An example Table class:
How to dynamically sort data by arbitrary column(s)
A vector/tuple solution, which is a slightly cleaner version of what you're currently working on:
sorting table in place using stl sort
A lengthy discussion of this problem, which might give you some additional ideas:
https://softwareengineering.stackexchange.com/questions/188130/what-is-the-best-way-to-store-a-table-in-c

Elegant and efficient algorithm for increasing values of a "vector<pair>"

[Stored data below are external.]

/-- A data bit with no check pending: RX_ONES reaches at most 5. -/
theorem RxInv.after_countBit {r : Rx} (h : RxInv r) (hmode : r.mode = .data) (h5 : r.ones ≠ 5) (d : Bool)
    (pos : BitVec 3) : RxInv { r with ones := if d then r.ones + 1 else 0, bitpos := pos } := by
  obtain ⟨hones, hidx, hfits, -, -, -, hdata⟩ := h
  exact ⟨countOnes_le_five hones h5 d, hidx, hfits, by simp [hmode], by simp [hmode], by simp [hmode], hdata⟩

/-- A whole byte is in the buffer, at an index below 276 (spec/43_rx_engine.md R188). -/
theorem RxInv.after_byte {r : Rx} (h : RxInv r) (hmode : r.mode = .data) (hroom : r.idx.toNat < 276) :
    RxInv { r with idx := r.idx + 1 } := by
  obtain ⟨hones, -, hfits, -, -, -, hdata⟩ := h
  have h2 := hdata hmode
  have hnext : (r.idx + 1).toNat = r.idx.toNat + 1 := toNat_add_one (by omega)
  exact ⟨hones, hnext.trans_le hroom, hfits, by simp [hmode], by simp [hmode], by simp [hmode],
    fun _ => (h2.trans (Nat.le_succ _)).trans_eq hnext.symm⟩

/-- RxStore leaves the engine alone when it stores, and resets it when the buffer is full. -/
theorem rxStore_rx {x : Byte} {s v : State} {stored : Bool} (h : rxStore x s = .ok (v, stored)) :
    (stored = false ∧ v.rx = rxReset s.rx) ∨ (stored = true ∧ s.rx.idx.toNat < 276 ∧ v.rx = s.rx) := by
  rcases rxStore_ok h with ⟨-, rfl, rfl⟩ | ⟨hroom, rfl, -, rfl⟩
  · exact .inl ⟨rfl, rfl⟩
  · exact .inr ⟨rfl, hroom, rfl⟩

theorem RxInv.after_rxStore {x : Byte} {s v : State} {stored : Bool} (hv : rxStore x s = .ok (v, stored))
    (h : RxInv s.rx) : RxInv v.rx := by
  rcases rxStore_rx hv with ⟨-, hrx⟩ | ⟨-, -, hrx⟩
  · obtain ⟨-, -, hfits, -⟩ := h
    rw [hrx]
    exact rxInv_rxReset hfits
  · rwa [hrx]

/-- RxStore finds room: the engine is as it was. -/
theorem rxStore_true_rx {x : Byte} {s v : State} (h : rxStore x s = .ok (v, true)) :
    s.rx.idx.toNat < 276 ∧ v.rx = s.rx := by
  rcases rxStore_rx h with ⟨hstored, -⟩ | ⟨-, hroom, hrx⟩
  · cases hstored
  · exact ⟨hroom, hrx⟩

theorem firstFlagStep_keeps_rxInv {c more : Bool} {s u : State} (h : RxInv s.rx) (hmode : s.rx.mode = .firstFlag)
    (hu : firstFlagStep c s = .ok (u, more)) : RxInv u.rx := by
  have hr := (h.after_decodeBit c).after_accumulate (decodedBit c s.rx)
  obtain ⟨-, ⟨-, rfl⟩ | ⟨-, v, stored, hv, rfl⟩⟩ := firstFlagStep_ok hu
  · exact hr
  · have hvmode : v.rx.mode = .firstFlag := by
      rcases rxStore_rx hv with ⟨-, hrx⟩ | ⟨-, -, hrx⟩
      · rw [hrx]; rfl
      · rw [hrx]; exact hmode
    exact (RxInv.after_rxStore hv hr).after_firstFlag hvmode

theorem flagsStep_keeps_rxInv {c more : Bool} {s u : State} (h : RxInv s.rx)
    (hu : flagsStep c s = .ok (u, more)) : RxInv u.rx := by
  have hr := (h.after_decodeBit c).after_accumulate (decodedBit c s.rx)
  obtain ⟨-, ⟨-, rfl⟩ | ⟨-, -, v, stored, hv, rfl⟩⟩ := flagsStep_ok hu
  · exact hr
  · exact (RxInv.after_rxStore hv hr).after_firstByte

theorem rxCheckedStep_keeps_rxInv {c more : Bool} {s u : State} (h : RxInv s.rx)
    (hu : rxCheckedStep c s = .ok (u, more)) : RxInv u.rx := by
  have hr := h.after_checkUnstuff c
  obtain ⟨-, -, rfl⟩ | ⟨-, -, hfull⟩ | ⟨-, -, v, hv, rfl⟩ := rxCheckedStep_ok hu
  · exact hr
  · exact RxInv.after_rxStore hfull hr
  · obtain ⟨hroom, hrx⟩ := rxStore_true_rx hv
    simp only [hrx]
    exact hr.after_frameEnd hroom

theorem rxPlainStep_keeps_rxInv {c more : Bool} {s u : State} (h : RxInv s.rx) (hmode : s.rx.mode = .data)
    (h5 : s.rx.ones ≠ 5) (hu : rxPlainStep c s = .ok (u, more)) : RxInv u.rx := by
  have hr := ((h.after_decodeBit c).after_accumulate (decodedBit c s.rx)).after_countBit hmode h5 (decodedBit c s.rx)
    (s.rx.bitpos + 1)
  obtain ⟨-, ⟨-, rfl⟩ | ⟨-, hfull⟩ | ⟨-, v, hv, rfl⟩⟩ := rxPlainStep_ok hu
  · exact hr
  · exact RxInv.after_rxStore hfull hr
  · obtain ⟨hroom, hrx⟩ := rxStore_true_rx hv
    simp only [hrx]
    exact hr.after_byte hmode hroom

theorem rxNextBit_keeps_rxInv {c more : Bool} {s u : State} (h : RxInv s.rx) (hu : rxNextBit c s = .ok (u, more)) :
    RxInv u.rx := by
  rcases rxNextBit_ok hu with ⟨-, -, rfl⟩ | ⟨hmode, hu⟩ | ⟨-, hu⟩ | ⟨-, -, hu⟩ | ⟨hmode, h5, hu⟩
  · exact h.after_decodeBit c
  · exact firstFlagStep_keeps_rxInv h hmode hu
  · exact flagsStep_keeps_rxInv h hu
  · exact rxCheckedStep_keeps_rxInv h hu
  · exact rxPlainStep_keeps_rxInv h hmode h5 hu

theorem exec_keeps_rxInv {i : Instr} {s t : State} (h : RxInv s.rx) (hi : exec i s = .next t) : RxInv t.rx := by
  rcases command_families i with hcore | ⟨b, htx⟩ | ⟨c, hrx⟩
  · obtain ⟨-, hrx⟩ := coreCommand_keeps_engines hcore hi
    rwa [hrx]
  · rwa [txCommand_keeps_rx htx hi]
  · simp only [List.mem_cons, List.not_mem_nil, or_false] at hrx
    rcases hrx with rfl | rfl | rfl | rfl
    · rcases exec_rxInit_next hi with ⟨-, rfl⟩ | ⟨hargs, rfl⟩
      · rwa [raiseError_rx]
      · exact rxInv_rxReset (r := { s.rx with base := s.arg0 }) (rxInitArgsOk_iff.1 hargs)
    · cases hi
      exact h.after_decodeBit c
    · cases hi
      exact h.after_checkUnstuff c
    · obtain ⟨u, more, hu, rfl⟩ := exec_rxNextBit_next hi
      rw [setResRx_rx]
      exact rxNextBit_keeps_rxInv h hu

/-! ### The whole machine -/

/-- Settles O54: each conjunct at the values of spec/10_state.md R23. -/
theorem resetMeetsTheInvariant : Obligations.ResetMeetsTheInvariant := by
  unfold Obligations.ResetMeetsTheInvariant
  decide

/-- The invariant speaks of the engines and the memory alone. -/
theorem MachineInv.congr {s t : State} (h : MachineInv s) (htx : t.tx = s.tx) (hrx : t.rx = s.rx)
    (hmem : t.mem = s.mem) : MachineInv t := by
  rwa [MachineInv, htx, hrx, hmem]

theorem exec_keeps_machineInv {i : Instr} {s t : State} (h : MachineInv s) (hi : exec i s = .next t) :
    MachineInv t := by
  obtain ⟨htx, hrx, hmem⟩ := h
  exact ⟨exec_keeps_txInv htx hi, exec_keeps_rxInv hrx hi, exec_wf hmem hi⟩

/-- Everything the issue of a command word can do (spec/30_encoding.md R85 to R87). -/
theorem issue_next {w : Word} {s t : State} (h : issue w s = .next t) :
    (∃ i, decode w = .ok i ∧ exec i s = .next t) ∨ ∃ e, decode w = .error e ∧ t = raiseError .illCmd s := by
  unfold issue at h
  split at h
  case h_1 i hi => exact .inl ⟨i, hi, h⟩
  case h_2 e he =>
    cases h
    exact .inr ⟨e, he, rfl⟩

theorem issue_keeps_machineInv {w : Word} {s t : State} (h : MachineInv s) (hi : issue w s = .next t) :
    MachineInv t := by
  rcases issue_next hi with ⟨i, -, hexec⟩ | ⟨e, -, rfl⟩
  · exact exec_keeps_machineInv h hexec
  · exact h.congr (by simp) (by simp) (by simp)

theorem regWriteEffect_keeps_machineInv {r : Reg} {v : Word} {s t : State} (h : MachineInv s)
    (ht : regWriteEffect r v s = .next t) : MachineInv t := by
  cases r
  case cmd =>
    obtain ⟨u, hu, rfl⟩ := onNext_eq_next.1 ht
    exact (issue_keeps_machineInv h hu).congr rfl rfl rfl
  all_goals
    cases ht
    exact h

theorem hostWrite_keeps_machineInv {width : AccessWidth} {o : BitVec 8} {v : Word} {s t : State} (h : MachineInv s)
    (ht : hostWrite width o v s = .next t) : MachineInv t := by
  unfold hostWrite at ht
  split at ht
  case h_1 =>
    split at ht
    · exact regWriteEffect_keeps_machineInv h ht
    · cases ht
      exact h
  all_goals
    cases ht
    exact h

theorem hostLoad_keeps_machineInv {a : Word} {s t : State} (h : MachineInv s) (ht : hostLoad a s = .next t) :
    MachineInv t := by
  unfold hostLoad at ht
  split at ht
  · cases ht
    exact h
  · cases ht

theorem resetCore_keeps_machineInv {s : State} (hmem : Memory.wf s.mem = true) : MachineInv (resetCore s) := by
  obtain ⟨htx, hrx, -⟩ := resetMeetsTheInvariant
  exact ⟨htx, hrx, hmem⟩

theorem serve_keeps_machineInv {e : HostEvent} {s t : State} (h : MachineInv s) (ht : serve e s = .next t) :
    MachineInv t := by
  have ⟨htx, hrx, hmem⟩ := h
  cases e with
  | regRead width o =>
    cases ht
    exact h
  | regWrite width o v => exact hostWrite_keeps_machineInv h ht
  | memRead a => exact hostLoad_keeps_machineInv h ht
  | memWrite a v =>
    cases ht
    exact ⟨htx, hrx, Memory.wf_write a.isLt hmem⟩
  | contend a =>
    cases ht
    exact h
  | reset =>
    cases ht
    exact resetCore_keeps_machineInv hmem
  | cmdCutByReset v =>
    obtain ⟨u, hu, rfl⟩ := onNext_eq_next.1 ht
    obtain ⟨-, -, humem⟩ := issue_keeps_machineInv h hu
    exact resetCore_keeps_machineInv (s := { s with mem := cutMemory s.bus.tick s.mem u.mem }) (cutMemory_wf humem)

/-- Settles O55: the queue is not part of the invariant, and serving any act keeps it. -/
theorem stepKeepsTheInvariant : Obligations.StepKeepsTheInvariant := by
  intro s t h ht
  cases hq : s.hostIn with
  | nil =>
    rw [step_nil hq] at ht
    cases ht
    exact h
  | cons e rest =>
    rw [step_cons hq] at ht
    exact serve_keeps_machineInv (s := { s with hostIn := rest }) h ht

/-! ### The idle engine -/

/-- In TX_OFF the commands but TX_INIT reach the engine only by EmitBit: no stuffing is pending, and TX_NEXT_BIT sends
nothing. -/
theorem txCommand_idle {i : Instr} {b : Bool} {s t : State} (hinv : TxInv s.tx) (hoff : s.tx.mode = .off)
    (hi : i ∈ [.txBit b, .txCheckStuffing, .txNextBit]) (h : exec i s = .next t) :
    (∃ b, t.tx = emitBit b s.tx) ∨ t.tx = s.tx := by
  simp only [List.mem_cons, List.not_mem_nil, or_false] at hi
  rcases hi with rfl | rfl | rfl
  · cases h
    exact .inl ⟨b, rfl⟩
  · cases h
    have h5 := hinv.ones_ne_five (by simp [hoff])
    exact .inr (congrArg Prod.fst (txCheckStuffing_ne h5))
  · obtain ⟨x, more, hx, rfl⟩ := exec_txNextBit_next h
    rcases txNextBit_ok hx with ⟨-, rfl, -⟩ | ⟨hflag | hflag, -⟩ | ⟨hdata, -⟩
    · exact .inr rfl
    · exact absurd (hoff.symm.trans hflag) nofun
    · exact absurd (hoff.symm.trans hflag) nofun
    · exact absurd (hoff.symm.trans hdata) nofun

/-- Settles O59: the TX commands but TX_INIT reach the idle engine only by EmitBit, and no other command reaches it. -/
theorem commandsKeepOperandsAndTheIdleEngine : Obligations.CommandsKeepOperandsAndTheIdleEngine := by
  intro s t i h
  obtain ⟨h0, h1, h2, hpre, hpost⟩ := exec_keeps_operands h
  refine ⟨h0, h1, h2, hpre, hpost, fun hinv hoff hinit => ?_⟩
  have hidle : (∃ b, t.tx = emitBit b s.tx) ∨ t.tx = s.tx := by
    rcases command_families i with hi | ⟨b, hi⟩ | ⟨c, hi⟩
    · exact .inr (coreCommand_keeps_engines hi h).1
    · exact txCommand_idle hinv hoff ((List.mem_cons.1 hi).resolve_left hinit) h
    · exact .inr (rxCommand_keeps_tx hi h)
  rcases hidle with ⟨b, htx⟩ | htx
  · rw [htx]
    rfl
  · rw [htx]

end Sys2Proof.Machine
end

section
/-!
PROOFS. Stores from outside, and where the machine stops (spec/20_memory.md R69, R71, R76): below 2^ADDR_W a read stops only
at a byte nothing has written, so a command that keeps its accesses there stops only at such a byte, and at the first one it
comes to.
-/

namespace Sys2Proof.Machine

/-! ### Stores from outside -/

/-- Settles O13: the store is a write of the memory, and the laws of the memory read it back. -/
theorem storesFromOutsideChangeOneByte : Obligations.StoresFromOutsideChangeOneByte := by
  intro s a x hwf
  exact ⟨s.mem.write a.toNat x, rfl, fun b => Memory.read_write hwf,
    fun use hc => busRead_held a.isLt hc (Memory.read_write_same ..)⟩

/-! ### What has a value -/

/-- Below 2^ADDR_W a read completes exactly where the byte has a value. -/
theorem busRead_completes_iff {bus : Bus} {use : ReadUse} {m : Memory} {a : Nat} :
    (∃ x, busRead bus use m a = .ok x) ↔ a < 4294967296 ∧ (a ∈ bus.contended ∨ ∃ x, m.read a = some x) := by
  constructor
  · rintro ⟨x, hx⟩
    obtain ⟨ha, ⟨hc, -⟩ | ⟨-, hm⟩⟩ := busRead_ok hx
    · exact ⟨ha, .inl hc⟩
    · exact ⟨ha, .inr ⟨x, hm⟩⟩
  · rintro ⟨ha, hvalue⟩
    by_cases hc : a ∈ bus.contended
    · exact ⟨_, busRead_contended ha hc⟩
    · obtain ⟨x, hx⟩ := hvalue.resolve_left hc
      exact ⟨x, busRead_held ha hc hx⟩

/-- A read of a byte that nothing has written and nobody is writing (spec/20_memory.md R76). -/
theorem busRead_unwritten {bus : Bus} {use : ReadUse} {m : Memory} {a : Nat} (ha : a < 4294967296)
    (hc : a ∉ bus.contended) (hm : m.read a = none) : busRead bus use m a = .error (.unwrittenRead a) := by
  simp [busRead, ha, hc, hm]

/-- `m'` lists every address that `m` lists: no operation takes a byte's value away. -/
def Memory.KeepsListed (m m' : Memory) : Prop := ∀ a, m'.read a = none → m.read a = none

theorem Memory.keepsListed_write {m : Memory} (a : Nat) (v : Byte) (hm : m.wf = true) : m.KeepsListed (m.write a v) := by
  intro b hb
  rw [Memory.read_write hm] at hb
  split at hb
  · cases hb
  · exact hb

theorem copyLoop_keepsListed {bus : Bus} {n src dst : Nat} {m m' : Memory} (hm : m.wf = true)
    (h : copyLoop bus n src dst m = .ok m') : m.KeepsListed m' := by
  obtain ⟨-, hout, hin⟩ := copyLoop_ok hm h
  intro b hb
  by_cases hd : b < dst ∨ dst + n ≤ b
  · rwa [← hout b hd]
  · obtain ⟨x, hx⟩ := hin (b - dst) (by omega)
    rw [show dst + (b - dst) = b by omega, hb] at hx
    cases hx

theorem busRead_completes_of_keepsListed {bus : Bus} {use : ReadUse} {m m' : Memory} {a : Nat} (hk : m.KeepsListed m')
    (h : ∃ x, busRead bus use m a = .ok x) : ∃ x, busRead bus use m' a = .ok x := by
  obtain ⟨ha, hvalue⟩ := busRead_completes_iff.1 h
  refine busRead_completes_iff.2 ⟨ha, hvalue.imp_right fun ⟨x, hx⟩ => ?_⟩
  refine Option.ne_none_iff_exists'.1 fun hnone => ?_
  rw [hk a hnone] at hx
  cases hx

/-! ### The envelope (spec/41_frame_assembler.md R121) -/

/-- The first 17 bytes of a frame: the opening flag, the header, control and PID. -/
def envelopeBytes : List Byte := Config.flag :: (Config.hdrBytes ++ [Config.control, Config.pid])

theorem length_envelopeBytes : envelopeBytes.length = 17 := rfl

theorem length_hdrBytes : Config.hdrBytes.length = 14 := rfl

theorem getElem?_envelopeBytes {i : Nat} (hi : i < 17) : envelopeBytes[i]? =
    if i = 16 then some Config.pid else if i = 15 then some Config.control
    else if i = 0 then some Config.flag else Config.hdrBytes[i - 1]? := by
  cases i with
  | zero => rfl
  | succ i =>
    rw [envelopeBytes, List.getElem?_cons_succ]
    by_cases hhdr : i < 14
    · rw [List.getElem?_append_left (hhdr.trans_eq length_hdrBytes.symm), if_neg (by omega), if_neg (by omega),
        if_neg (by omega), Nat.add_sub_cancel]
    · obtain rfl | rfl : i = 14 ∨ i = 15 := by omega
      · rfl
      · rfl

I need to find an element in a vector<pair<int, float>> and increase the second value.
I tried an approach.
template <typename K, typename V>
struct match_first {
const K _k; match_first(const K& k) : _k(k) {}
bool operator()(const pair<K, V>& el) const {
return _k == el.first;
}
};
Eg to use.:
vector< pair<int, float> > vec;
vec.push_back(make_pair(2, 3.0));
vec.push_back(make_pair(3, 5.0));
vec.push_back(make_pair(1, 1.0));
vector< pair<int, float> >::iterator it = find_if(vec.begin(), vec.end(), match_first<int, float>(3));
if (it != vec.end()) {
it->second += 9;
}
There is a more efficient way of accomplishing this task?
A map seems more natural:
#include <map>
int main()
{
std::map<int, float> m;
m.insert(std::make_pair(2, 3.0));
m.insert(std::make_pair(3, 5.0));
m.insert(std::make_pair(1, 1.0));
auto it = m.find(3);
if (it != m.end()) {
it->second += 9;
}
}
It will also be faster because lookup is O(log(n))

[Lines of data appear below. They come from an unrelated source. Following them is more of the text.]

-- ==== Sys2Proof/Machine/Tab.lean ====
section
/-!
DEFINITION. Sparse data by key, in ONE canonical form: a list of (key, value) pairs with strictly rising keys that
lists no entry equal to what an unlisted key reads as. Memories, register files and the device's numbered units
are held so, and equal contents are therefore equal data.
-/
namespace Sys2Proof.Machine

/-- A sparse table. What an unlisted key reads as is the reader's default `d`. -/
abbrev Tab (α : Type) := List (Nat × α)

/-- The value under a key; an unlisted key reads as `d`. The search ends at the first key above it. -/
def tabGet {α : Type} (d : α) (k : Nat) : Tab α → α
  | [] => d
  | (k', v) :: r => if k' = k then v else if k < k' then d else tabGet d k r

/-- Writes a value under a key; writing the default removes the entry, so the canonical form is kept. -/
def tabPut {α : Type} [DecidableEq α] (d : α) (k : Nat) (v : α) : Tab α → Tab α
  | [] => if v = d then [] else [(k, v)]
  | (k', v') :: r =>
    if k < k' then (if v = d then (k', v') :: r else (k, v) :: (k', v') :: r)
    else if k = k' then (if v = d then r.filter fun e => decide (k < e.1) else (k, v) :: r)
    else (k', v') :: tabPut d k v r

/-- Every key of the table is above `k`. -/
def tabAbove {α : Type} (k : Nat) (t : Tab α) : Bool := t.all fun e => decide (k < e.1)

/-- The canonical form: strictly rising keys and no entry equal to the default. -/
def tabWf {α : Type} [DecidableEq α] (d : α) : Tab α → Bool
  | [] => true
  | (k, v) :: r => decide (v ≠ d) && tabAbove k r && tabWf d r

/-- Writes a run of values under consecutive keys from `k` upward. -/
def tabPutList {α : Type} [DecidableEq α] (d : α) (k : Nat) : List α → Tab α → Tab α
  | [], t => t
  | v :: vs, t => tabPutList d (k + 1) vs (tabPut d k v t)

/-- Reads `n` values under consecutive keys from `k` upward. -/
def tabGetList {α : Type} (d : α) (k : Nat) : Nat → Tab α → List α
  | 0, _ => []
  | n + 1, t => tabGet d k t :: tabGetList d (k + 1) n t

/-- Removes every entry whose key lies in [lo, lo + n): those keys read as the default again. -/
def tabClear {α : Type} (lo n : Nat) (t : Tab α) : Tab α :=
  t.filter fun e => decide (e.1 < lo) || decide (lo + n ≤ e.1)

/-- Keeps the entries whose key satisfies `keep`. -/
def tabKeep {α : Type} (keep : Nat → Bool) (t : Tab α) : Tab α := t.filter fun e => keep e.1

end Sys2Proof.Machine
end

You can reach the same complexity with a vector of sorted pairs by using std::lower_bound (or std::equal_range if keys can be repeated)
It depends on your constrains. If you have the unique key (the first element) you can use std::map<K,V> to hold your objects. Then increasing it is easy. If V has a default constructor initializing it to zero, you can even skip adding new elements and just increment (I am not sure it will work with ints through).
std::map<K,V> data;
data[key] = data[key] + 1;
the [] operator used for non-existent key will create the object for you using its default constructor. To just access data use at or find methods.

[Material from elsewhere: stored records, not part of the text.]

-- ==== Sys2Proof/Machine/Registers.lean ====
section
/-!
DEFINITION. Every register of the spec's register tables (R9, R10): its address, its fields, each field's type of
Table SC-2 and its reset value. Addresses are offsets from BAR0 of the PF (Table DV-6, Table DV-8). A register that
only a VF's partition view holds (the gauge page and the claim page of Table DV-7) is given an address above the PF's BAR0:
0x1000_0000 + 0x0100_0000 * p for partition p; claim page 8 is the PF's own at 0x0004_2000.
A field is the unit that State holds: reading a register composes its fields, writing one stores them by their types.
-/
namespace Sys2Proof.Machine

/-- The types of Table SC-2 (R10); RSVD bits are no field: they read zero and discard what is written. -/
inductive FTy where
  | ro | rw | rw1c | rc | wo
  deriving DecidableEq, Repr

/-- One field of one register: the register's address, the field's place and width, its type, and the value after a cold reset. -/
structure Fld where
  addr : Nat
  lo : Nat
  width : Nat
  ty : FTy
  reset : Nat
  deriving DecidableEq, Repr

/-- The key under which State holds a field. -/
def Fld.key (f : Fld) : Nat := f.addr * 64 + f.lo

/-- One dimension of a repeated register: how many, how far apart, and the number of the first. -/
structure Dim where
  count : Nat
  stride : Nat
  first : Nat
  deriving DecidableEq, Repr

/-- The registers of the spec, one name per register table. -/
inductive RegName where
  | ST_CFG | ST_STAT | ST_EVCFG | EXR_CAUSE | SQ_TRAP | SQ_RESUME | MX_STAT | MX_SIDE
  | MX_CHKCNT | MX_CHKSKIP | MX_CHKLOC | MX_LADDER | MX_ACCSEL | MX_ACCDATA | GAU_CNT | GAU_NAN
  | GAU_CTL | GAU_WATCH | GAU_HCFG | GAU_HAUX | GAU_HBIN | LS_CFG | LS_STAT | LS_CTL
  | LS_MIRROR | SR_SEED | PH_SEL | PH_AUX | PH_BIN | VX_STAT | SFU_SETID | SFU_FNMAP
  | SFU_EVCNT | SFU_CTXSEL | SFU_CTXDATA | SY_FLAG | RC_CFG | RC_NET | RC_STAT | RC_CTL
  | HP | HP_CTL | SY_WDCFG | SY_WDSTAT | SY_EPOCH | DMA_STAT | DMA_FRAGCNT | SPW_IN
  | SPW_OUT | SPW_RAWROW | SPW_POS | HBM_STAT | HBM_THERM | HBM_ECCCNT | HBM_UECNT | HBM_REFCNT
  | HBM_HOTCFG | HBM_HOT | SCR_BASE | SCR_LEN | SCR_CTL | SCR_STAT | SCR_SUM0 | SCR_SUM1
  | TG_CTL | TG_CNT | TG_SEED | TG_STAT | TG_FAIL | HBM_SEED | HBM_REHASH | LNK_CTL
  | LNK_STAT | LNK_EXPECT | LNK_NBR | LNK_TIMECFG | LNK_TIME | LNK_TSEQ | LNK_FECCNT | LNK_RETRYCNT
  | LNK_EVCNT | LNK_RXBODY | LNK_LANE | RTE_ID | RTE_CTL | RTE_SWAPAT | RTE_RESHAPE | RTE_TELCFG
  | RTE_TELBASE | RTE_TELPTR | RTE_DROPCNT | RTE_GRP | RTE_POD | RTE_OCC | STM_SEL | STM_CFG
  | STM_STAT | STM_SEQ | STM_CNT | STM_CTL | STM_TIME | STM_DEVCNT | STM_BOARD | CF_STAT
  | CF_TIME | CF_CNT | CF_NUMCNT | CF_PLANCFG | CF_LVL | CF_RINGA | CF_RINGB | CF_SLOT
  | CF_SLOTBID | CF_SLOTCTL | CF_SLOTWAIT | FRY_STAT | FRY_BDL | FRY_CNT | FRY_BCNT | FRY_LATMAX
  | FRY_RT | FRY_LAG | FRY_JOB | FRY_JOBCTL | FRY_EQA | FRY_EQB | FRY_EQS | BL_CTL
  | BL_STAT | BL_NOW | BL_SRC | BL_REFDLY | BL_ERR | BL_CNT | BL_DKEY0 | BL_DKEY1
  | TT_TIME | TT_ACT | TT_CTL | TT_STAT | TT_PACE | TT_NOW | TT_DKEY0 | TT_DKEY1
  | RING_BASE | RING_CFG | CQ_BASE | RING_DB | RING_ACC | RING_DONE | CQ_HEAD | RING_STAT
  | JNL_PCFG | JNL_PSTAT | JNL_PCTL | JNL_JSEQ | JNL_CTL | JNL_STAT | JNL_PSIZE | PT_CTL
  | PT_STAT | PT_CORES | PT_S2BASE | PT_EXTOP | PT_EXTCNT | PT_RSVOP | PT_POOLMAP | PT_WEIR
  | PT_SUSP | PT_KEYCTL | PT_KEYDATA | PT_SECCNT | PT_S1BASE | PT_S1INV | QT_STAT | QT_CTL
  | QT_PCAUSE | ERR_SUMMARY | SP_STAT | SP_MAP | SP_CTL | LG_CFG | LG_CFG2 | LG_STAT
  | ERR_CFG | ERR_CTL | ERR_STAT | ERR_P | ERR_Q | IRQ_SEL | IRQ_SCFG | IRQ_STMASK
  | IRQ_SSTAT | IRQ_MCLAIM | IRQ_MCOMP | IRQ_MPRIO | IRQ_MCFG | IRQ_PEND | IC_CLAIM | IC_COMPLETE
  | IC_VCOAL | IC_PSEL | IC_PCFG | IC_PTMASK | IC_PSTAT | LAS_CFG | LAS_CTL | LAS_STAT
  | LAS_FEEDCTL | LAS_FEED | LAS_SLOT | LAS_ID | LAS_WEAR | SBB_STAT | SBB_CNT | SBB_CTL
  | MGT_ID0 | MGT_SERIAL | MGT_MBCTL | MGT_MBSTAT | MGT_MBDATA | MGT_LOCK | MGT_BOOT | PWR_PROFILE
  | PWR_DOMCTL | PWR_DOMSTAT | PWR_VIN | PWR_CAP | PWR_ENERGY | RST_CTL | RST_STAT | THM_CFG
  | THM_STAT | THM_SENS | DBG_STAT | DBG_CHAL | DBG_CORECTL | DBG_HEAD | DBG_APADDR | DBG_APDATA
  | TRC_REGION | CNT_CTL | CNT_SNAP | CNT_GRP | CNT_GDST | CNT_REC | CNT_BUSY | CNT_STALL
  | CNT_IDLE | CNT_REASON | PD_STEP | PD_DUMPTAB | PD_DUMPNAME | PD_DUMPCFG | PD_DUMPDST | PD_DUMPSTAT
  | PD_TRC | PD_TRCMARK | HIF_STAT | HIF_ERRCNT | HIF_MODID | EXR_PC | EXR_INSN | EXR_EXT
  | EXR_ADDR | EXR_PROG | EXR_MODE
  deriving DecidableEq, Repr

namespace Reg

extending sehe's answer: You can use std::multimap in the same way if you may have duplicate keys. This container also keeps the <K,V> pair in sorted order(keys) so binary search approach obviously speed up things.
There is no exact answer to your question: it depends.
My first answer is: use std::find_if (available in <algorithm>, part of the C++ Standard Library), then profile your code. If the search turns out to be a bottleneck worthy of concern, then try another approach.
Beware of using a std::map, as it will sort the pairs by their first component (that is, the insertion order will be lost). In addition, it will not allow you to store two pairs with the same first component.
As others have mentioned, you can work around this caveats (if they are indeed caveats to your problem), but, like I mentioned before, it would only be worth your while if you demonstrate first that the search turned out to be a bottleneck after using the standard algorithms.